▶ **WHAT YOU SHOULD DO**
How do the records below read from their first line through the line containing "Memory.read ((b, x)"? Write those lines out exactly.

▶ **STORED DATA**
-- ==== Sys2Proof/Laws/Memory.lean ====
section
/-! SUPPORT. The laws of byte stores and of the payload buffer: read after write, frames, and that every write keeps the canonical form. -/

namespace Sys2Proof.Machine

/-! ## Byte stores -/

@[simp] theorem Memory.read_nil (a : Nat) : Memory.read [] a = 0#8 := rfl

theorem Memory.read_cons (b : Nat) (x : Byte) (m : Memory) (a : Nat) :
    Memory.read ((b, x) :: m) a = if a = b then x else Memory.read m a := rfl

theorem Memory.read_without (m : Memory) (a c : Nat) :
    Memory.read (Memory.without m a) c = if c = a then 0#8 else Memory.read m c := by
  induction m with
  | nil => simp [Memory.without]
  | cons head m ih =>
    obtain ⟨b, x⟩ := head
    unfold Memory.without at ih ⊢
    by_cases hb : b = a
    · subst hb
      by_cases hc : c = b <;> simp_all [Memory.read_cons]
    · by_cases hc : c = b
      · subst hc; simp [hb, Memory.read_cons]
      · simp [hb, hc, Memory.read_cons, ih]

/-- What a read gives after a cell is placed at an address the store does not list. -/
theorem Memory.read_place {m : Memory} {a : Nat} (h : ∀ x ∈ m, x.1 ≠ a) (c : Nat) (v : Byte) :
    Memory.read (Memory.place m a v) c = if c = a then v else Memory.read m c := by
  induction m with
  | nil => simp [Memory.place, Memory.read_cons]
  | cons head m ih =>
    obtain ⟨b, x⟩ := head
    have hb : b ≠ a := h (b, x) (by simp)
    have ih := ih fun y hy => h y (by simp [hy])
    by_cases hlt : a < b
    · simp [Memory.place, Memory.read_cons, hlt]
    · by_cases hc : c = b
      · subst hc; simp [Memory.place, Memory.read_cons, hlt, hb]
      · simp [Memory.place, Memory.read_cons, hlt, hc, ih]

theorem Memory.without_ne (m : Memory) (a : Nat) : ∀ c ∈ Memory.without m a, c.1 ≠ a := by
  intro c hc
  simpa using (List.mem_filter.mp hc).2

/-- What a read gives after a write: the byte written at its address, the old byte at every other. -/
@[simp] theorem Memory.read_write (m : Memory) (a c : Nat) (v : Byte) :
    Memory.read (Memory.write m a v) c = if c = a then v else Memory.read m c := by
  unfold Memory.write
  have hne := Memory.without_ne m a
  split
  · rename_i hv; rw [Memory.read_without, hv]
  · rw [Memory.read_place hne, Memory.read_without]
    by_cases hc : c = a <;> simp [hc]

theorem Memory.mem_place {m : Memory} {a : Nat} {v : Byte} {c : Host.Cell} (h : c ∈ Memory.place m a v) :
    c = (a, v) ∨ c ∈ m := by
  induction m with
  | nil => simpa [Memory.place] using h
  | cons head m ih =>
    obtain ⟨b, x⟩ := head
    by_cases hlt : a < b
    · simpa [Memory.place, hlt] using h
    · simp only [Memory.place, hlt, if_false, List.mem_cons] at h ⊢
      rcases h with h | h
      · exact .inr (.inl h)
      · rcases ih h with h | h
        · exact .inl h
        · exact .inr (.inr h)

theorem Memory.pairwise_place {m : Memory} {a : Nat} {v : Byte} (hm : m.Pairwise (fun c d => c.1 < d.1))
    (hne : ∀ c ∈ m, c.1 ≠ a) : (Memory.place m a v).Pairwise (fun c d => c.1 < d.1) := by
  induction m with
  | nil => simp [Memory.place]
  | cons head m ih =>
    obtain ⟨b, x⟩ := head
    rw [List.pairwise_cons] at hm
    have hb : b ≠ a := hne (b, x) (by simp)
    by_cases hlt : a < b
    · simp only [Memory.place, hlt, if_true]
      refine List.pairwise_cons.mpr ⟨?_, List.pairwise_cons.mpr hm⟩
      intro d hd
      rcases List.mem_cons.mp hd with rfl | hd
      · exact hlt
      · exact Nat.lt_trans hlt (hm.1 d hd)
    · simp only [Memory.place, hlt, if_false]
      refine List.pairwise_cons.mpr ⟨?_, ih hm.2 (fun c hc => hne c (by simp [hc]))⟩
      intro d hd
      rcases Memory.mem_place hd with rfl | hd
      · simp only; omega
      · exact hm.1 d hd

/-- Every write keeps the canonical form. -/
theorem Memory.wf_write {m : Memory} (hm : m.wf) (a : Nat) (v : Byte) : (Memory.write m a v).wf := by
  have hp : (Memory.without m a).Pairwise (fun c d => c.1 < d.1) := hm.1.sublist List.filter_sublist
  have hz : ∀ c ∈ Memory.without m a, c.2 ≠ 0#8 := fun c hc => hm.2 c (List.mem_filter.mp hc).1
  unfold Memory.write
  split
  · exact ⟨hp, hz⟩
  · rename_i hv
    refine ⟨Memory.pairwise_place hp (Memory.without_ne m a), fun c hc => ?_⟩
    rcases Memory.mem_place hc with rfl | hc
    · exact hv
    · exact hz c hc

/-- Every cell after a write is the one written or an old one. -/
theorem Memory.mem_write {m : Memory} {a : Nat} {v : Byte} {c : Host.Cell} (h : c ∈ Memory.write m a v) :
    c = (a, v) ∨ c ∈ m := by
  unfold Memory.write at h
  split at h
  · exact .inr (List.mem_filter.mp h).1
  · rcases Memory.mem_place h with h | h
    · exact .inl h
    · exact .inr (List.mem_filter.mp h).1

/-- In canonical form, a listed cell is what its address reads as. -/
theorem Memory.read_of_mem {m : Memory} (hm : m.wf) {c : Host.Cell} (hc : c ∈ m) : Memory.read m c.1 = c.2 := by
  induction m with
  | nil => cases hc
  | cons head m ih =>
    obtain ⟨b, x⟩ := head
    have hp := List.pairwise_cons.mp hm.1
    rcases List.mem_cons.mp hc with rfl | hc
    · simp [Memory.read_cons]
    · have : c.1 ≠ b := fun e => absurd (hp.1 c hc) (by simp [e])
      rw [Memory.read_cons, if_neg this]
      exact ih ⟨hp.2, fun d hd => hm.2 d (by simp [hd])⟩ hc

/-! ## Bits of a byte -/

theorem bitPlace_lt (i : Nat) : bitPlace i < 8 := by unfold bitPlace; omega

/-- Payload bits of one byte stand at different places. -/
theorem bitPlace_inj {i j : Nat} (hk : i / 8 = j / 8) (hp : bitPlace i = bitPlace j) : i = j := by
  unfold bitPlace at hp; omega

/-- `setBitAt` replaces one bit and no other. -/
theorem getLsbD_setBitAt (v : Byte) (k j : Nat) (b : Bool) (hk : k < 8) :
    (setBitAt v k b).getLsbD j = if j = k then b else v.getLsbD j := by
  unfold setBitAt
  by_cases hj : j < 8
  · by_cases hjk : j = k
    · subst hjk; cases b <;> simp [hj]
    · have hsub : ¬ (k ≤ j ∧ j - k = 0) := by omega
      cases b <;> simp [hj, hjk] <;> grind
  · have hjk : j ≠ k := by omega
    simp [BitVec.getLsbD_of_ge _ _ (Nat.le_of_not_lt hj), hjk]

/-! ## The payload buffer -/

/-- A payload bit after PbufBitWrite: the bit written, every other as before. -/
@[simp] theorem Payload.bit_writeBit (p : Payload) (i j : Nat) (b : Bool) :
    (p.writeBit i b).bit? j = if j = i then some b else p.bit? j := by
  unfold Payload.bit? Payload.writeBit
  simp only [Memory.read_write]
  by_cases hk : j / 8 = i / 8
  · simp only [if_pos hk, getLsbD_setBitAt _ _ _ _ (bitPlace_lt i)]
    by_cases hji : j = i
    · subst hji; simp
    · have hp : bitPlace j ≠ bitPlace i := fun e => hji (bitPlace_inj hk e)
      simp [hji, hp, hk]
  · have hji : j ≠ i := fun e => hk (by rw [e])
    simp [hk, hji]

/-- A payload bit after PbufBitWrite of a sequence from i: the sequence's bits, and every other bit as before. -/
theorem Payload.bit_writeBits (p : Payload) (bits : List Bool) (i j : Nat) :
    (p.writeBits i bits).bit? j = if i ≤ j ∧ j < i + bits.length then bits[j - i]? else p.bit? j := by
  induction bits generalizing p i with
  | nil =>
    have : ¬ (i ≤ j ∧ j < i) := by omega
    simp [Payload.writeBits, this]
  | cons b bits ih =>
    simp only [Payload.writeBits, ih, Payload.bit_writeBit, List.length_cons]
    rcases Nat.lt_trichotomy j i with h | h | h
    · have h1 : ¬ (i + 1 ≤ j ∧ j < i + 1 + bits.length) := by omega
      have h2 : ¬ (i ≤ j ∧ j < i + (bits.length + 1)) := by omega
      have h3 : j ≠ i := by omega
      rw [if_neg h1, if_neg h2, if_neg h3]
    · subst h
      simp
    · obtain ⟨d, rfl⟩ : ∃ d, j = i + 1 + d := ⟨j - (i + 1), by omega⟩
      have h3 : i + 1 + d ≠ i := by omega
      have h4 : i + 1 + d - i = d + 1 := by omega
      have h5 : (i + 1 ≤ i + 1 + d ∧ i + 1 + d < i + 1 + bits.length) ↔
          (i ≤ i + 1 + d ∧ i + 1 + d < i + (bits.length + 1)) := by omega
      simp only [h5, h3, h4, if_false, Nat.add_sub_cancel_left, List.getElem?_cons_succ]

/-- A payload byte after PbufWrite: the byte written, every other as before. -/
@[simp] theorem Payload.byte_writeByte (p : Payload) (k j : Nat) (v : Byte) :
    (p.writeByte k v).byte? j = if j = k then some v else p.byte? j := by
  unfold Payload.byte? Payload.writeByte
  by_cases h : j = k <;> simp [h]

/-- A payload bit after PbufWrite: a bit of the byte written, or as before. -/
@[simp] theorem Payload.bit_writeByte (p : Payload) (k j : Nat) (v : Byte) :
    (p.writeByte k v).bit? j = if j / 8 = k then some (v.getLsbD (bitPlace j)) else p.bit? j := by
  unfold Payload.bit? Payload.writeByte
  by_cases h : j / 8 = k
  · have : (0xFF#8).getLsbD (bitPlace j) = true := by
      have hall : ∀ i < 8, (0xFF#8).getLsbD i = true := by decide
      exact hall _ (bitPlace_lt j)
    simp [h, this]
  · simp [h]

/-! ## Canonical form of the payload buffer -/

theorem and_not_eq_zero_iff (x y : Byte) : x &&& ~~~y = 0#8 ↔ ∀ j, x.getLsbD j = true → y.getLsbD j = true := by
  constructor
  · intro h j hx
    have := congrArg (fun z => BitVec.getLsbD z j) h
    have hj : j < 8 := BitVec.lt_of_getLsbD hx
    simpa [hx, hj] using this
  · intro h
    refine BitVec.eq_of_getLsbD_eq fun j hj => ?_
    by_cases hx : x.getLsbD j = true
    · simp [hx, h j hx, hj]
    · simp [hx]

/-- Writing bits a set of written bits covers keeps the canonical form: the shape both payload writes have. -/
theorem Payload.wf_write {p : Payload} {n k : Nat} {w v : Byte} (hp : p.wf n) (hk : k < n) (hv : v &&& ~~~w = 0#8) :
    Payload.wf { written := p.written.write k w, data := p.data.write k v } n := by
  obtain ⟨h1, h2, h3, h4⟩ := hp
  refine ⟨Memory.wf_write h1 _ _, Memory.wf_write h2 _ _, fun c hc => ?_, fun c hc => ?_⟩
  · rcases Memory.mem_write hc with rfl | hc
    · exact hk
    · exact h3 c hc
  · have hread := Memory.read_of_mem (Memory.wf_write h2 k v) hc
    simp only [Memory.read_write] at hread ⊢
    by_cases he : c.1 = k
    · simp only [if_pos he] at hread ⊢
      rw [← hread]; exact hv
    · simp only [if_neg he]
      rcases Memory.mem_write hc with rfl | hc
      · exact absurd rfl he
      · exact h4 c hc

/-- In canonical form an unspecified bit is held as 0, at every byte. -/
theorem Payload.wf_covered {p : Payload} {n : Nat} (hp : p.wf n) (k : Nat) :
    p.data.read k &&& ~~~(p.written.read k) = 0#8 := by
  obtain ⟨-, h2, -, h4⟩ := hp
  by_cases h : p.data.read k = 0#8
  · simp [h]
  · have : ∃ c ∈ p.data, c.1 = k := by
      clear h2 h4
      generalize p.data = m at h
      induction m with
      | nil => simp at h
      | cons head m ih =>
        obtain ⟨b, x⟩ := head
        by_cases hb : k = b
        · exact ⟨(b, x), by simp, hb.symm⟩
        · rw [Memory.read_cons, if_neg hb] at h
          obtain ⟨c, hc, e⟩ := ih h
          exact ⟨c, by simp [hc], e⟩
    obtain ⟨c, hc, rfl⟩ := this
    rw [Memory.read_of_mem h2 hc]
    exact h4 c hc

/-- PbufBitWrite inside a buffer of n bytes keeps the canonical form. -/
theorem Payload.wf_writeBit {p : Payload} {n i : Nat} (hp : p.wf n) (hi : i < 8 * n) (b : Bool) : (p.writeBit i b).wf n := by
  refine Payload.wf_write hp (by omega) ?_
  rw [and_not_eq_zero_iff]
  intro j
  rw [getLsbD_setBitAt _ _ _ _ (bitPlace_lt i), getLsbD_setBitAt _ _ _ _ (bitPlace_lt i)]
  by_cases hj : j = bitPlace i
  · simp [hj]
  · simpa [hj] using (and_not_eq_zero_iff _ _).mp (Payload.wf_covered hp (i / 8)) j

/-- PbufBitWrite of a sequence inside a buffer of n bytes keeps the canonical form. -/
theorem Payload.wf_writeBits {p : Payload} {n : Nat} (bits : List Bool) {i : Nat} (hp : p.wf n) (hi : i + bits.length ≤ 8 * n) :
    (p.writeBits i bits).wf n := by
  induction bits generalizing p i with
  | nil => exact hp
  | cons b bits ih =>
    simp only [List.length_cons] at hi
    exact ih (Payload.wf_writeBit hp (by omega) b) (by omega)

/-- PbufWrite inside a buffer of n bytes keeps the canonical form. -/
theorem Payload.wf_writeByte {p : Payload} {n k : Nat} (hp : p.wf n) (hk : k < n) (v : Byte) : (p.writeByte k v).wf n := by
  refine Payload.wf_write hp hk ?_
  rw [and_not_eq_zero_iff]
  intro j hj
  have hall : ∀ i < 8, (0xFF#8).getLsbD i = true := by decide
  exact hall j (BitVec.lt_of_getLsbD hj)

/-- A buffer with every bit unspecified is in canonical form. -/
theorem Payload.wf_unspecified (n : Nat) : Payload.unspecified.wf n := by
  simp [Payload.unspecified, Payload.wf, Memory.wf]

end Sys2Proof.Machine
end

▶ **REPLY**
-- ==== Sys2Proof/Laws/Memory.lean ====
section
/-! SUPPORT. The laws of byte stores and of the payload buffer: read after write, frames, and that every write keeps the canonical form. -/

namespace Sys2Proof.Machine

/-! ## Byte stores -/

@[simp] theorem Memory.read_nil (a : Nat) : Memory.read [] a = 0#8 := rfl

theorem Memory.read_cons (b : Nat) (x : Byte) (m : Memory) (a : Nat) :
    Memory.read ((b, x) :: m) a = if a = b then x else Memory.read m a := rfl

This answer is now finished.